According to Kant, ‘goodwill’ is only one thing valuable and is able to add value to any action. The only way to possess moral worth and make an action praiseworthy is through goodwill. That goodwill, which results in good or bad results, is totally based on reason and has nothing to do with emotions. We can acquire knowledge of morality only by dint of reason and emotional thinking while staying away from desires as far as possible (Shafer-Landau, 2018). The rightness of an action is dependent on its maxim on which it is performed. If the maxim is true and is in accordance with ethical principles, the consequences of that action have no impact on the status of moral action.
Mill’s ethical theory is the contrast of Kantian ethics. The idea of utilitarianism is based on the consequences of the actions. The actions are considered ethical and right in proportion if they tend to promote happiness and considered wrong if they tend to promote otherwise. The general theme of utilitarianism is often described as a greater benefit or pleasure for a more significant number of people.
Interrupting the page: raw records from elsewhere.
/-- R290, R474: a single transfer that the memory system aborts writes the base back, loads and stores nothing, and takes the Data
Abort; R87 (92 D5): one that it does not abort at a misaligned address is refused. -/
def Obligations.SingleAbort : Prop :=
  ∀ (i : Instr) (s : State) (x : Xfer) (write : Bool),
    (if write then storeOf s i else loadOf s i) = some x → executes i s = true →
    (s.env.aborts x.loc.addr x.kind.size .data x.priv write = true →
      ∃ t, exec i s = .next t ∧ TookDataAbort s t ∧ t.mem = s.mem ∧
        (∀ p, p ≠ .r14Abt → t.regs.get p = (writeBack s x.rn x.loc.wb).regs.get p)) ∧
    (s.env.aborts x.loc.addr x.kind.size .data x.priv write = false → misaligned x.loc.addr x.kind.size = true →
      exec i s = .refused .misalignedData)

/-- R277, R99, R100, R101: the one data access of a completed single transfer drives nTRANS LOW (User) for a T variant whatever the
mode, and as the mode otherwise; LOCK is LOW, TBIT is CPSR.T, nOPC is HIGH. -/
def Obligations.AccessPins : Prop :=
  ∀ (i : Instr) (s t : State) (x : Xfer),
    (loadOf s i = some x ∨ storeOf s i = some x) → executes i s = true → exec i s = .next t →
    ∃ a : Access, t.bus = s.bus ++ [a] ∧ a.LOCK = false ∧ a.TBIT = s.cpsr.t ∧ a.nOPC = true ∧
      a.nTRANS = (if isTVariant i then false else decide (s.cpsr.mode ≠ .usr))

/-! ## Block transfers and swap (45_arm_block_swap, 48_thumb_load_store) -/

/-- LDM, LDM of the User bank, POP and LDMIA: register k of the list takes the word at start + 4k where that is ordinary memory (from a
device region, 92 D4 and log entry 6, some value), the base its new value, R15 is a branch (bits [1:0] ignored in ARM state, bit 0 in
Thumb state), every other register is as it was, and the hazard of R314 is set by the User-bank form alone (a step clears it before
any instruction runs). R304: the User-bank form in User or System mode is refused. -/
def Obligations.BlockLoad : Prop :=
  (∀ (i : Instr) (s : State) (b : Block),
    blockLoadOf s i = some b → isReturn i = false → executes i s = true → bankOk i s = true → b.fits = true →
    b.aborts s false = false → ((15 : Reg) ∈ b.regs ∨ room s = true) →
    ∃ t, exec i s = .next t ∧
      (∀ (k : Nat) (r : Reg) (p : Phys), b.regs[k]? = some r → bank b.mode r = some p → isMemory s (b.addr k) = true →
        t.regs.get p = memRead s.env.bigEndian s.mem (b.addr k) .word) ∧
      (∀ (p : Phys), (∀ r ∈ b.regs, bank b.mode r ≠ some p) →
        t.regs.get p = (writeBack s b.rn b.wb).regs.get p) ∧
      ((15 : Reg) ∉ b.regs → t.pc = s.pc + (if s.cpsr.t then 2 else 4)) ∧
      ((15 : Reg) ∈ b.regs → isMemory s (b.addr (b.regs.length - 1)) = true →
        t.pc = memRead s.env.bigEndian s.mem (b.addr (b.regs.length - 1)) .word &&& (if s.cpsr.t then 0xFFFFFFFE else 0xFFFFFFFC)) ∧
      t.userLdm = (isUserLoad i || s.userLdm) ∧ (ready s).userLdm = false ∧
      t.cpsr = s.cpsr ∧ t.mem = s.mem ∧ t.spsrs = s.spsrs) ∧
  (∀ (c : Cond) (p u w : Bool) (rn : Reg) (list : BitVec 15) (s : State),
    executes (.ldmUser c p u w rn list) s = true → (s.cpsr.mode = .usr ∨ s.cpsr.mode = .sys) →
    exec (.ldmUser c p u w rn list) s = .refused .userBankMode)

/-- R303: LDM with ^ and R15, in a mode with an SPSR: the list is loaded into the bank of the mode before the return (the words that are
in ordinary memory), the base takes its new value, the CPSR becomes the SPSR, and the pc the last word, masked as the restored T says;
in User or System mode it is refused; R21: an SPSR whose mode bits are no mode is refused at the return (log entries 18 and 30). -/
def Obligations.BlockLoadReturn : Prop :=
  ∀ (c : Cond) (p u w : Bool) (rn : Reg) (list : BitVec 15) (s : State) (b : Block),
    blockLoadOf s (.ldmRet c p u w rn list) = some b → executes (.ldmRet c p u w rn list) s = true →
    ((s.cpsr.mode = .usr ∨ s.cpsr.mode = .sys) → exec (.ldmRet c p u w rn list) s = .refused .noSpsr) ∧
    (b.fits = true → b.aborts s false = false → badReturn s = true →
      exec (.ldmRet c p u w rn list) s = .refused .illegalMode) ∧
    ∀ q : Psr, b.fits = true → b.aborts s false = false → s.spsrs.get s.cpsr.mode = some q.toWord →
    ∃ t, exec (.ldmRet c p u w rn list) s = .next t ∧
      (∀ (k : Nat) (r : Reg) (ph : Phys), b.regs[k]? = some r → bank s.cpsr.mode r = some ph → isMemory s (b.addr k) = true →
        t.regs.get ph = memRead s.env.bigEndian s.mem (b.addr k) .word) ∧
      (∀ (ph : Phys), (∀ r ∈ b.regs, bank s.cpsr.mode r ≠ some ph) →
        t.regs.get ph = (writeBack s b.rn b.wb).regs.get ph) ∧
      t.cpsr = q ∧
      (isMemory s (b.addr (b.regs.length - 1)) = true →
        t.pc = memRead s.env.bigEndian s.mem (b.addr (b.regs.length - 1)) .word &&& (if q.t then 0xFFFFFFFE else 0xFFFFFFFC)) ∧
      t.userLdm = s.userLdm ∧ t.mem = s.mem ∧ t.spsrs = s.spsrs

/-- STM, STM of the User bank, PUSH and STMIA: the word at start + 4k, where that is RAM, is register k of the list (pc + 12 for R15) as it
was before the write-back; a word in ROM or a device region (92 D4; log entry 6) and every byte outside the block are as they were, and
the base takes its new value. R306: the User-bank form in User or System mode is refused. -/
def Obligations.BlockStore : Prop :=
  (∀ (i : Instr) (s : State) (b : Block),
    blockStoreOf s i = some b → executes i s = true → bankOk i s = true → b.fits = true →
    b.aborts s true = false → room s = true →
    ∃ t, exec i s = .next t ∧
      (∀ (k : Nat) (r : Reg), b.regs[k]? = some r → isRam s (b.addr k) = true →
        memRead s.env.bigEndian t.mem (b.addr k) .word = (if r = 15 then s.pc + 12 else readBank s b.mode r)) ∧
      (∀ k a, k < b.regs.length → isRam s (b.addr k) = false → outside a (b.addr k) 4 = false → t.mem.read a = s.mem.read a) ∧
      (∀ a, outside a b.start (4 * b.regs.length) = true → t.mem.read a = s.mem.read a) ∧
      t.regs = (writeBack s b.rn b.wb).regs ∧ t.pc = s.pc + (if s.cpsr.t then 2 else 4) ∧ t.cpsr = s.cpsr ∧ t.spsrs = s.spsrs) ∧
  (∀ (c : Cond) (p u w : Bool) (rn : Reg) (list : BitVec 16) (s : State),
    executes (.stmUser c p u w rn list) s = true → (s.cpsr.mode = .usr ∨ s.cpsr.mode = .sys) →
    exec (.stmUser c p u w rn list) s = .refused .userBankMode)

/-- Where a block transfer does not complete. R308, R35: one that wraps past the top of the address space is refused, before any abort
(log entry 16); R301, R87: one at a misaligned start is refused unless every word of it is aborted (log entry 29); R309: else one of
which some word is aborted takes the Data Abort with the base as the write-back says; an aborted store leaves the aborted words' bytes,
an aborted load changes no memory and no register but those it loads and R14_abt (which is the exception's), and the CPSR is not
restored. -/
def Obligations.BlockAbort : Prop :=
  ∀ (i : Instr) (s : State) (b : Block) (write : Bool),
    (if write then blockStoreOf s i else blockLoadOf s i) = some b → executes i s = true → bankOk i s = true →
    (b.wraps = true → exec i s = .refused .blockWraps) ∧
    (b.wraps = false → wordAligned b.start = false → b.abortsAll s write = false → exec i s = .refused .misalignedData) ∧
    (b.wraps = false → (wordAligned b.start = true ∨ b.abortsAll s write = true) → b.aborts s write = true →
    ∃ t, exec i s = .next t ∧ TookDataAbort s t ∧
      (∀ p, bank s.cpsr.mode b.rn = some p → p ≠ .r14Abt → t.regs.get p = (writeBack s b.rn b.wb).regs.get p) ∧
      (∀ p, p ≠ .r14Abt → (write = true ∨ ∀ r ∈ b.regs, bank b.mode r ≠ some p) →
        t.regs.get p = (writeBack s b.rn b.wb).regs.get p) ∧
      (write = false → t.mem = s.mem) ∧
      (write = true → ∀ k a, k < b.regs.length →
        s.env.aborts (b.addr k) .word .data s.cpsr.mode.privileged true = true → outside a (b.addr k) 4 = false →
        t.mem.read a = s.mem.read a))

/-- R310, R311: SWP and SWPB exchange: Rd takes the old contents (of a device region, 92 D4 and log entry 6, a free value), RAM the old
Rm (so Rd may be Rm), in a read and a write with LOCK HIGH; an aborted read or write takes the Data Abort with Rd and memory unchanged,
an aborted read making no write; R87: at a misaligned address that is not aborted it is refused. -/
def Obligations.Swap : Prop :=
  ∀ (i : Instr) (s : State) (size : Size) (rn rd rm : Reg),
    swapOf i = some (size, rn, rd, rm) → executes i s = true →
    (accessible s (readReg s rn) size s.cpsr.mode.privileged false = true →
      accessible s (readReg s rn) size s.cpsr.mode.privileged true = true → room s = true →
      exec i s = .next (past s
        { (if isMemory s (readReg s rn) then writeReg s rd (memRead s.env.bigEndian s.mem (readReg s rn) size)
            else { writeReg s rd (sizeMask (Config.freeWord s.draws) size) with draws := s.draws + 1 }) with
          mem := if isRam s (readReg s rn) then memWrite s.env.bigEndian s.mem (readReg s rn) (readReg s rm) size else s.mem
          bus := s.bus ++ [dataAccess s (readReg s rn) size s.cpsr.mode.privileged false true none,
            dataAccess s (readReg s rn) size s.cpsr.mode.privileged true true (some (lanes (readReg s rm) size))] })) ∧
    (s.env.aborts (readReg s rn) size .data s.cpsr.mode.privileged false = false → misaligned (readReg s rn) size = true →
      exec i s = .refused .misalignedData) ∧
    (s.env.aborts (readReg s rn) size .data s.cpsr.mode.privileged false = true →
      ∃ t, exec i s = .next t ∧ TookDataAbort s t ∧ t.mem = s.mem ∧
        t.bus = s.bus ++ [dataAccess s (readReg s rn) size s.cpsr.mode.privileged false true none] ∧
        (∀ p, p ≠ .r14Abt → t.regs.get p = s.regs.get p)) ∧
    (accessible s (readReg s rn) size s.cpsr.mode.privileged false = true →
      s.env.aborts (readReg s rn) size .data s.cpsr.mode.privileged true = true →
      ∃ t, exec i s = .next t ∧ TookDataAbort s t ∧ t.mem = s.mem ∧ (∀ p, p ≠ .r14Abt → t.regs.get p = s.regs.get p))

/-! ## Branches (40_arm_branch, 49_thumb_branch, 47_thumb_alu R379) -/

/-- R191, R192: B and BL go to pc + 8 + imm24 * 4 (signed, modulo 2^32); BL leaves pc + 4 in R14 of the current mode; nothing else
changes. -/
def Obligations.ArmBranch : Prop :=
  ∀ (c : Cond) (off : BitVec 24) (s : State), s.cpsr.t = false → condPassed c s.cpsr = true →
    exec (.b c off) s = .next (goTo (s.pc + 8 + BitVec.ofInt 32 (4 * off.toInt)) s) ∧
    exec (.bl c off) s = .next (goTo (s.pc + 8 + BitVec.ofInt 32 (4 * off.toInt)) (writeReg s 14 (s.pc + 4)))

/-- R194, R379: BX in either state: bit 0 of the register is the new T and is cleared in the pc; ARM state at an address whose bits
[1:0] are 10 is refused. Nothing else changes. -/
def Obligations.BranchExchange : Prop :=
  ∀ (i : Instr) (s : State) (t : Word), bxOf s i = some t → executes i s = true →
    (t.getLsbD 0 = true → exec i s = .next (goTo (t &&& 0xFFFFFFFE) { s with cpsr := { s.cpsr with t := true } })) ∧
    (t.extractLsb' 0 2 = 0b00#2 → exec i s = .next (goTo t { s with cpsr := { s.cpsr with t := false } })) ∧
    (t.extractLsb' 0 2 = 0b10#2 → exec i s = .refused .unalignedTarget)

/-- R441, R444: the fourteen conditional branches go to pc + 4 + imm8 * 2 (signed) where the condition passes and to pc + 2 where it
fails (refused at the top of the address space: R35, log entry 15); B goes to pc + 4 + imm11 * 2. Nothing else changes. -/
def Obligations.ThumbBranches : Prop :=
  ∀ s : State, s.cpsr.t = true →
    (∀ (i : Instr) (c : Cond) (off : BitVec 8), condBranchOf i = some (c, off) →
      (condPassed c s.cpsr = true → exec i s = .next (goTo (s.pc + 4 + BitVec.ofInt 32 (2 * off.toInt)) s)) ∧
      (condPassed c s.cpsr = false → room s = true → exec i s = .next { s with pc := s.pc + 2 }) ∧
      (condPassed c s.cpsr = false → room s = false → exec i s = .refused .runOffTop)) ∧
    (∀ off : BitVec 11, exec (.tB off) s = .next (goTo (s.pc + 4 + BitVec.ofInt 32 (2 * off.toInt)) s))

/-- R445 to R447: each half of BL on its own, and the pair: R14 = (A + 4) OR 1 and the pc is A + 4 plus the 23-bit signed offset the
two halves carry. -/
def Obligations.ThumbLongBranch : Prop :=
  ∀ s : State, s.cpsr.t = true →
    (∀ off : BitVec 11, room s = true →
      exec (.tBlHi off) s = .next (past s (writeReg s 14 (s.pc + 4 + BitVec.ofInt 32 (4096 * off.toInt))))) ∧
    (∀ off : BitVec 11,
      exec (.tBlLo off) s = .next (goTo ((readReg s 14 + BitVec.ofNat 32 (2 * off.toNat)) &&& 0xFFFFFFFE)
        (writeReg s 14 ((s.pc + 2) ||| 1)))) ∧
    (∀ hiOff loOff : BitVec 11, room s = true → pcAligned s = true →
      ∃ u v, exec (.tBlHi hiOff) s = .next u ∧ exec (.tBlLo loOff) u = .next v ∧
        v.pc = s.pc + 4 + BitVec.ofInt 32 (2 * (hiOff ++ loOff).toInt) ∧ readReg v 14 = ((s.pc + 4) ||| 1) ∧
        v.cpsr = s.cpsr ∧ v.mem = s.mem)

/-! ## Thumb data processing and address generation (47_thumb_alu, 48_thumb_load_store) -/

/-- Thumb formats 1 to 4 but MUL, and the format 5 CMP: Rd takes the result and the flags are always set; a compare writes no
register. -/
def Obligations.ThumbDataProcessing : Prop :=
  ∀ (i : Instr) (s : State) (op : AluOp) (rd : Reg) (a : Word) (o : Shifted),
    thumbDp s i = some (op, rd, a, o) → executes i s = true → room s = true →
    exec i s = .next (past s
      { (if compares op then s else writeReg s rd (dpResult op a o.value s.cpsr.c)) with cpsr := dpFlags op a o s.cpsr })

/-- R340: a Thumb instruction of formats 1 to 4, 12 (SP) and 13 does to the whole state what its ARM equivalent with cond = AL does in
ARM state, but for the instruction's length. -/
def Obligations.ThumbArmEquivalent : Prop :=
  ∀ (i j : Instr) (s u : State), armEquivalent i = some j → s.cpsr.t = true → s.pc.toNat + 4 < 2 ^ 32 →
    exec j { s with cpsr := { s.cpsr with t := false } } = .next u →
    exec i s = .next { u with pc := s.pc + 2, cpsr := { u.cpsr with t := true } }

/-- R376, R378, R420 to R423: the format 5 ADD and MOV, and the address generation of formats 12 and 13 (ADD Rd, PC reads bit 1 of the PC
as 0), write the destination and no flag; ADD or MOV with R15 as the destination branches with bit 0 cleared and stays in Thumb state. -/
def Obligations.ThumbRegisterWrites : Prop :=
  ∀ (i : Instr) (s : State) (rd : Reg) (v : Word),
    (highOf s i = some (rd, v) ∨ thumbAddressOf s i = some (rd, v)) → executes i s = true →
    (rd ≠ 15 → room s = true → exec i s = .next (past s (writeReg s rd v))) ∧
    (rd = 15 → exec i s = .next (goTo (v &&& 0xFFFFFFFE) s))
According to Mill, happiness is characterized as the satisfaction of desires, peaceful and detached existence, and the presence of pleasure and absence of pain. What we learn in this comparative essay is the conclusion that the Kant’s ethical theory or the idea of the categorical imperative is the exact opposite to that of utilitarianism as is is not based on consequences of an action rather on duty based principles. Both of these ethical theories are needed to be analyzed for suggestions for further studies to determine which theory best suits the modern civilization.
Shafer-Landau, R. (2018). The justification of morality. In morality (pp. 109-120). Routledge.